This tutorial provides step-by-step guidance for neuron segmentation with SENMI3D benchmark datasets. Dense neuron segmentation in electronic microscopy (EM) images belongs to the category of instance segmentation. The methodology is to first predict the affinity map (the connectivity of each pixel to neighboring pixels) with an encoder-decoder ConvNets and then generate the segmentation map using a standard segmentation algorithm (e.g., watershed).

The evaluation of segmentation results is based on the Rand Index and Variation of Information.

Tip

Before running neuron segmentation, please take a look at the notebooks to get familiar with the datasets and available utility functions in this package.

The main script to run the training and inference is pytorch_connectomics/scripts/main.py. The pytorch target affinity generation is connectomics.data.dataset.VolumeDataset.
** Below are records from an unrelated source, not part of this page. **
/-- Everything the walk of `DECODE` can do (R216, R217, R219, R220). -/
theorem decodeWalk_cases (k : Nat) : ∀ s : State,
    decodeWalk k s = s.withDecode (decodeWalk k s)
      ∧ EndsAs s (decodeWalk k s) ((decodeWalk k s).cur = 256#10) [.ioSrc, .trunc, .ioSnk]
        fun a => a = .decodeRead ∨ a = .decodeEmit := by
  have tr : ∀ {s : State} (u v : State), u = s.withDecode u → v = u.withDecode v → v = s.withDecode v :=
    fun u v hu hv => by rw [hv, hu]; rfl
  have keep : ∀ (s u t : State), u = s.withDecode u → u.err = s.err → u.seq = s.seq →
      (t = u.withDecode t ∧ EndsAs u t (t.cur = 256#10) [.ioSrc, .trunc, .ioSnk] fun a => a = .decodeRead ∨ a = .decodeEmit) →
        t = s.withDecode t
          ∧ EndsAs s t (t.cur = 256#10) [.ioSrc, .trunc, .ioSnk] fun a => a = .decodeRead ∨ a = .decodeEmit := by
    rintro s u t hu h1 h2 ⟨h3, h4⟩
    refine ⟨tr u t hu h3, ?_⟩
    unfold EndsAs at h4 ⊢
    rw [h1, h2] at h4
    exact h4
  induction k with
  | zero => intro s; exact ⟨rfl, .inr (.inr ⟨rfl, .inl rfl⟩)⟩
  | succ k ih =>
    intro s
    have bitTurn : ∀ (b : Bool) (t : State), s.readBit = .bit b t → t = s.withDecode t → t.err = s.err → t.seq = s.seq →
        decodeWalk (k + 1) s = s.withDecode (decodeWalk (k + 1) s)
          ∧ EndsAs s (decodeWalk (k + 1) s) ((decodeWalk (k + 1) s).cur = 256#10) [.ioSrc, .trunc, .ioSnk]
            fun a => a = .decodeRead ∨ a = .decodeEmit := by
      intro b t e h1 h2 h3
      rw [decodeWalk_bit e]
      have hd : t.descend b = s.withDecode (t.descend b) := by unfold State.descend; rw [h1]; rfl
      cases ((t.descend b).nodeAt (t.descend b).cur).kind with
      | internal => exact keep _ _ _ hd h2 h3 (ih _)
      | leaf =>
        simp only [leafTurn]
        split
        · next h => exact ⟨hd, .inl ⟨h2, h3, h⟩⟩
        · rcases (t.descend b).sinkWrite_cases (emittedByte (t.descend b).cur) with ⟨as, e', -⟩ | ⟨as, e', -⟩ | ⟨e', -⟩
          · rw [e']
            exact keep s _ _ (tr _ _ hd rfl) h2 h3 (ih _)
          · rw [e']
            exact ⟨tr _ _ hd rfl, .inr (.inl ⟨by simp [State.raise], h3⟩)⟩
          · rw [e']
            exact ⟨tr _ _ hd rfl, .inr (.inr ⟨h2, .inr rfl⟩)⟩
    rcases s.readBit_cases with ⟨c, e, -⟩ | ⟨v, ts, e, -⟩ | ⟨e, -⟩ | ⟨ts, e, -⟩ | ⟨ts, e, -⟩ | ⟨e, -⟩
    · exact bitTurn _ _ e rfl rfl rfl
    · exact bitTurn _ _ e rfl rfl rfl
    · simp only [decodeWalk, e]; exact ⟨rfl, .inr (.inl ⟨by simp [State.raise], rfl⟩)⟩
    · simp only [decodeWalk, e]; exact ⟨rfl, .inr (.inl ⟨by simp [State.raise], rfl⟩)⟩
    · simp only [decodeWalk, e]; exact ⟨rfl, .inr (.inl ⟨by simp [State.raise], rfl⟩)⟩
    · simp only [decodeWalk, e]; exact ⟨rfl, .inr (.inr ⟨rfl, .inl rfl⟩)⟩

end Sys2Proof.Machine
end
Neighboring affinity learning

The affinity value between two neighboring pixels (voxels) is 1 if they belong to the same instance and 0 if they belong to different instances or at least one of them is a background pixel (voxel). An affinity map can be regarded as a more informative version of boundary map as it contains the affinity to two directions in 2D inputs and three directions (z, y and x axes) in 3D inputs.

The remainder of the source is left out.